### Requirement
Output the data verbatim, with nothing added or dropped.

### Data provided
/-- R3, R128: the end of a profile or rate change lets commits be accepted again; in QUIET the outputs stay muted, in RUN they unmute. R42:
at a frame tick, a strip with failover 2 on side B whose side A is out of loss for 2 s returns to side A, and EV_PATCH_FAILOVER says so with
the stamp, unless a commit moves the selection on that very stamp (R43). R95, R122, R126: the stage set that is due is applied at its commit
sample by the shared operation of every commit: it is COMMITTED, its contents and the plane are given up and EV_COMMIT_APPLIED is raised;
for id 0 the legacy set that is due. R418: a committed switch of a power domain completes: its state bit takes the committed value and
EV_PD_SWITCH tells the domain and the value; a domain that goes off has the masters inside it drained (R376, R394) and its contents cleared.
R230: with hsp.detect at 0, PD_HSP coming on makes the port one of type 1 with its drivers on. -/
def Obligations.CommitsSwitchesAndReverts : Prop :=
  (∀ s : State, s.scene.changing = true →
      (s.dev ≠ .run → ∃ t, exec .profileReconfigDone s = .next t ∧ t.scene = { s.scene with changing := false } ∧ s.frame t [.scene]) ∧
      (s.dev = .run → ∃ t, exec .profileReconfigDone s = .next t ∧ t = (s.setScene (fun g => { g with changing := false })).unmuteAll ∧
        t.scene = { s.scene with changing := false } ∧ s.frame t [.scene, .audio, .spring, .legacy])) ∧
  (∀ (s : State) (n b x : Nat), b + s.B + 2 = s.mcc → s.mcc % s.B = 2 → s.live = true → n < s.cap.strips → s.audio.taken ≤ b →
      s.valAt (mkH 0x05 n 3) b = 2 → s.valAt (mkH 0x05 n 2) b = 1 → s.valAt (mkH 0x05 n 0) b ≠ 0 →
      s.refLoss (s.valAt (mkH 0x05 n 0) b) = false → (Cells.get { both := false, since := none } s.audio.failover n).since = some x →
      x + 2 * s.fs ≤ s.mcc →
      (s.selectMoves n b = true → exec (.patchRevert n) s = .next s) ∧
      (s.selectMoves n b = false → ∃ t, exec (.patchRevert n) s = .next t ∧ (∃ c ∈ t.audio.changes, c.h = mkH 0x05 n 2 ∧ c.c = b ∧
        c.old = 1 ∧ c.new = 0) ∧
        s.toldD t .patchFailover (s.stripOwner n) n (3 :: two b) ∧ s.frame t [.audio, .params, .ev, .sessions])) ∧
  (∀ (s : State) (id : Nat), s.live = true →
      (∀ x, id ≠ 0 → s.commitDue id = some x →
        ∃ t, exec (.commitApplied id) s = .next t ∧
          t = s.commitSet x.added x.attrs.cfLen x.attrs.dxLen (x.commit.getD s.mcc) x.id ∧
          (∀ y ∈ t.scene.sets, y.id = id → y.st = .committed ∧ y.added = []) ∧ t.scene.holder ≠ some id ∧
          t.marks .commitApplied) ∧
      (∀ x, s.legDue = some x → ∃ t, exec (.commitApplied 0) s = .next t ∧ t = s.legCommit x ∧
        t.marks .commitApplied) ∧
      (∀ x, s.commitDue id = some x → x.id = id ∧ x ∈ s.scene.sets ∧ x.st = .scheduled ∧ ∃ c, x.commit = some c ∧ c ≤ s.mcc)) ∧
  (∀ (s : State) (d c : Nat) (on : Bool), s.fault.pdPending.find? (fun q => q.1 = d) = some (d, c, on) →
      let done := { s with
        fault := { s.fault with pdPending := s.fault.pdPending.filter (fun q => q.1 ≠ d) }
        power := { s.power with domains := Fmt.setBit s.power.domains d on } }
      (on = true → ∃ t, exec (.pdSwitchDone d) s = .next t ∧ t.power = done.power ∧ t.fault = done.fault ∧ s.told t .pdSwitch 0 d 1 ∧
        (d ≠ 7 ∨ s.at 0x22 0 0 ≠ 0 → s.frame t [.fault, .power, .ev, .sessions]) ∧
        (d = 7 → s.at 0x22 0 0 = 0 → t.ports.hsp.type = 1 ∧ t.ports.hsp.drivers = true ∧
          s.frame t [.fault, .power, .ev, .sessions, .ports, .audio, .free])) ∧
      (on = false → ∃ t, exec (.pdSwitchDone d) s = .next t ∧ t = ((State.clearDomain (done.drainDomain d) d).netDown.raise .pdSwitch 0 d 0) ∧
        t.power = done.power ∧ t.fault.pdPending = done.fault.pdPending ∧ t.marks .pdSwitch ∧
        (d = 0 → t.fab.dram = []) ∧ (d = 1 → t.net.queue = [] ∧ t.net.phc = NetG.reset.phc)))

### Exercise response
/-- R3, R128: the end of a profile or rate change lets commits be accepted again; in QUIET the outputs stay muted, in RUN they unmute. R42:
at a frame tick, a strip with failover 2 on side B whose side A is out of loss for 2 s returns to side A, and EV_PATCH_FAILOVER says so with
the stamp, unless a commit moves the selection on that very stamp (R43). R95, R122, R126: the stage set that is due is applied at its commit
sample by the shared operation of every commit: it is COMMITTED, its contents and the plane are given up and EV_COMMIT_APPLIED is raised;
for id 0 the legacy set that is due. R418: a committed switch of a power domain completes: its state bit takes the committed value and
EV_PD_SWITCH tells the domain and the value; a domain that goes off has the masters inside it drained (R376, R394) and its contents cleared.
R230: with hsp.detect at 0, PD_HSP coming on makes the port one of type 1 with its drivers on. -/
def Obligations.CommitsSwitchesAndReverts : Prop :=
  (∀ s : State, s.scene.changing = true →
      (s.dev ≠ .run → ∃ t, exec .profileReconfigDone s = .next t ∧ t.scene = { s.scene with changing := false } ∧ s.frame t [.scene]) ∧
      (s.dev = .run → ∃ t, exec .profileReconfigDone s = .next t ∧ t = (s.setScene (fun g => { g with changing := false })).unmuteAll ∧
        t.scene = { s.scene with changing := false } ∧ s.frame t [.scene, .audio, .spring, .legacy])) ∧
  (∀ (s : State) (n b x : Nat), b + s.B + 2 = s.mcc → s.mcc % s.B = 2 → s.live = true → n < s.cap.strips → s.audio.taken ≤ b →
      s.valAt (mkH 0x05 n 3) b = 2 → s.valAt (mkH 0x05 n 2) b = 1 → s.valAt (mkH 0x05 n 0) b ≠ 0 →
      s.refLoss (s.valAt (mkH 0x05 n 0) b) = false → (Cells.get { both := false, since := none } s.audio.failover n).since = some x →
      x + 2 * s.fs ≤ s.mcc →
      (s.selectMoves n b = true → exec (.patchRevert n) s = .next s) ∧
      (s.selectMoves n b = false → ∃ t, exec (.patchRevert n) s = .next t ∧ (∃ c ∈ t.audio.changes, c.h = mkH 0x05 n 2 ∧ c.c = b ∧
        c.old = 1 ∧ c.new = 0) ∧
        s.toldD t .patchFailover (s.stripOwner n) n (3 :: two b) ∧ s.frame t [.audio, .params, .ev, .sessions])) ∧
  (∀ (s : State) (id : Nat), s.live = true →
      (∀ x, id ≠ 0 → s.commitDue id = some x →
        ∃ t, exec (.commitApplied id) s = .next t ∧
          t = s.commitSet x.added x.attrs.cfLen x.attrs.dxLen (x.commit.getD s.mcc) x.id ∧
          (∀ y ∈ t.scene.sets, y.id = id → y.st = .committed ∧ y.added = []) ∧ t.scene.holder ≠ some id ∧
          t.marks .commitApplied) ∧
      (∀ x, s.legDue = some x → ∃ t, exec (.commitApplied 0) s = .next t ∧ t = s.legCommit x ∧
        t.marks .commitApplied) ∧
      (∀ x, s.commitDue id = some x → x.id = id ∧ x ∈ s.scene.sets ∧ x.st = .scheduled ∧ ∃ c, x.commit = some c ∧ c ≤ s.mcc)) ∧
  (∀ (s : State) (d c : Nat) (on : Bool), s.fault.pdPending.find? (fun q => q.1 = d) = some (d, c, on) →
      let done := { s with
        fault := { s.fault with pdPending := s.fault.pdPending.filter (fun q => q.1 ≠ d) }
        power := { s.power with domains := Fmt.setBit s.power.domains d on } }
      (on = true → ∃ t, exec (.pdSwitchDone d) s = .next t ∧ t.power = done.power ∧ t.fault = done.fault ∧ s.told t .pdSwitch 0 d 1 ∧
        (d ≠ 7 ∨ s.at 0x22 0 0 ≠ 0 → s.frame t [.fault, .power, .ev, .sessions]) ∧
        (d = 7 → s.at 0x22 0 0 = 0 → t.ports.hsp.type = 1 ∧ t.ports.hsp.drivers = true ∧
          s.frame t [.fault, .power, .ev, .sessions, .ports, .audio, .free])) ∧
      (on = false → ∃ t, exec (.pdSwitchDone d) s = .next t ∧ t = ((State.clearDomain (done.drainDomain d) d).netDown.raise .pdSwitch 0 d 0) ∧
        t.power = done.power ∧ t.fault.pdPending = done.fault.pdPending ∧ t.marks .pdSwitch ∧
        (d = 0 → t.fab.dram = []) ∧ (d = 1 → t.net.queue = [] ∧ t.net.phc = NetG.reset.phc)))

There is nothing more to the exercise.